/-- R194, R235: with N symbols written DECODE ends the command with code NONE and OUT_LEN = N, reading nothing more. -/
def Obligations.DecodeEnds : Prop :=
  ∀ s u : State, EngineTurn s u → Running .decode u → u.writer.outpos = u.results.symCount.toNat →
    step s = .next { u with
      status := ⟨false, true, .noError, .decode⟩
      results := { u.results with outLen := u.results.symCount } }

/-! ## Invariants and whole-machine rules -/

/-- The invariants hold right after reset. The values of the internal state at reset, which R260 leaves unspecified, are
the model's choice (log 9), and so is the empty memory (log 5). -/
def Obligations.InvariantsHoldAtReset : Prop :=
  MachineInv State.reset ∧ TreeInv State.reset

/-- Every step keeps the invariant `MachineInv`: canonical memory, BUSY and DONE never both 1 (R25), legal windows past CHECK
(R66), the reader and the writer inside their windows (R32, R108). -/
def Obligations.StepKeepsInv : Prop :=
  ∀ s t : State, MachineInv s → step s = .next t → MachineInv t

/-- Every step keeps the invariant `TreeInv` of the tables: slots within the pool and every node index below it, so that 9
bits hold it (R42, R43); WSET at most 256 members (R44); the walk stack at most STACK_DEPTH entries (R46, R142, R157), in
CODES and SER_TREE at most LEAF_COUNT; counters that add up to L (R120, R124); trees with children below their parents and
2·K − 1 nodes (R125, R129); LEAF_COUNT at most 256 (R35); the code table's form and no code above MAX_CODE_LEN; and in
DESER_TREE the balance of leaves and awaited children (R155, R157). -/
def Obligations.StepKeepsTreeInv : Prop :=
  ∀ s t : State, MachineInv s → TreeInv s → step s = .next t → TreeInv t

/-- R67, R32, R66: an engine move writes only inside the destination window, and so never the source window. -/
def Obligations.WritesStayInTheDestinationWindow : Prop :=
  ∀ s u t : State, MachineInv s → EngineTurn s u → step s = .next t →
    (∀ a, inDest u.latched a = false → readByte a t.mem = readByte a u.mem)
      ∧ (∀ a, inSource u.latched a = true → readByte a t.mem = readByte a u.mem)

/-- R67, R108: an engine move reads only inside the source window: in two states whose memories agree on the source
window it does the same to everything but memory, completes the same destination bytes, and each byte of memory is the
same in both after it or is left as it was in each; no byte is changed but the completed ones and the one after them
(whose write may return a bus error). -/
def Obligations.ReadsStayInTheSourceWindow : Prop :=
  ∀ (s u t : State) (m : List Host.Cell), MachineInv s → EngineTurn s u →
    (∀ a, inSource s.latched a = true → readByte a m = readByte a s.mem) →
    step s = .next t →
    ∃ m', step { s with mem := m } = .next { t with mem := m' }
      ∧ (∀ a, readByte a m' = readByte a t.mem
          ∨ (readByte a m' = readByte a m ∧ readByte a t.mem = readByte a s.mem))
      ∧ (∀ j, s.writer.outpos ≤ j → j < t.writer.outpos →
          readByte (dstByteAddr s j).toNat m' = readByte (dstByteAddr s j).toNat t.mem)
      ∧ ∀ a, (∀ j, s.writer.outpos ≤ j → j ≤ t.writer.outpos → a ≠ (dstByteAddr s j).toNat) →
          readByte a m' = readByte a m ∧ readByte a t.mem = readByte a s.mem

/-- The engine never stops: from every state with the invariant its move answers a next state. -/
def Obligations.EngineAlwaysMoves : Prop :=
  ∀ s u : State, MachineInv s → EngineTurn s u → ∃ t, step s = .next t

/-- R160, R197, R270: every engine move of a running command leaves less work: the command has ended, or is in a later
phase, or further on in the same phase. -/
def Obligations.EngineMovesLeaveLessWork : Prop :=
  ∀ s u t : State, MachineInv s → TreeInv s → EngineTurn s u → u.status.busy = true → step s = .next t → LessWork t u

/-- R270: a running command ends after finitely many engine steps. -/
def Obligations.EveryCommandEnds : Prop :=
  ∀ s : State, MachineInv s → TreeInv s → s.host = [] → s.status.busy = true →
    ∃ k t, run k s = .next t ∧ t.status.busy = false ∧ t.status.done = true

/-! ## Whole commands -/

/-- R177, R171, R83, R173: COMPRESS of any source in legal windows, with readable bytes, has a tree and codes that its
paths give every source byte; it writes their stream with zero padding, and nothing else, and ends without error, or,
where that stream does not fit, ends with OUTPUT_OVERFLOW and the bytes needed, no memory touched. -/
def Obligations.CompressWritesTheStream : Prop :=
  ∀ s0 s : State, s0.status.busy = false → exec .compress s0 = .next s → s.host = [] →
    windowsLegal s.latched = true → SourceReadable s →
    ∃ (tree : FullTree) (code : Byte → Bits), tree.size ≤ Config.nodePool
      ∧ (∀ b ∈ sourceBytes s, tree.follow (code b) = some b)
      ∧ let stream := tree.stream ((sourceBytes s).map code)
        let need := (stream.length + 7) / 8
        (s.latched.dstCap.toNat < need →
          ∃ k t, run k s = .next t ∧ t.status = ⟨false, true, .outputOverflow, .size⟩
            ∧ t.results.outLen = BitVec.ofNat 32 (min need 0xFFFFFFFF) ∧ t.mem = s.mem)
        ∧ (need ≤ s.latched.dstCap.toNat → DestWritable s need →
          ∃ k t, run k s = .next t ∧ t.status = ⟨false, true, .noError, .final⟩
            ∧ t.results.outLen.toNat = need ∧ t.results.symCount = s.latched.srcLen
            ∧ t.results.treeBits.toNat = tree.serialize.length
            ∧ (s.latched.srcLen ≠ 0#32 → t.results.leafCount.toNat = tree.leaves)
            ∧ t.latched = s.latched
            ∧ destBits t need = stream ++ List.replicate (8 * need - stream.length) false
            ∧ ∀ a, (∀ j, j < need → a ≠ (dstByteAddr s j).toNat) → readByte a t.mem = readByte a s.mem)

WHAT IS EXPECTED
How many lines of the entries above contain the word "List"? Give the number alone.

YOUR RESPONSE
2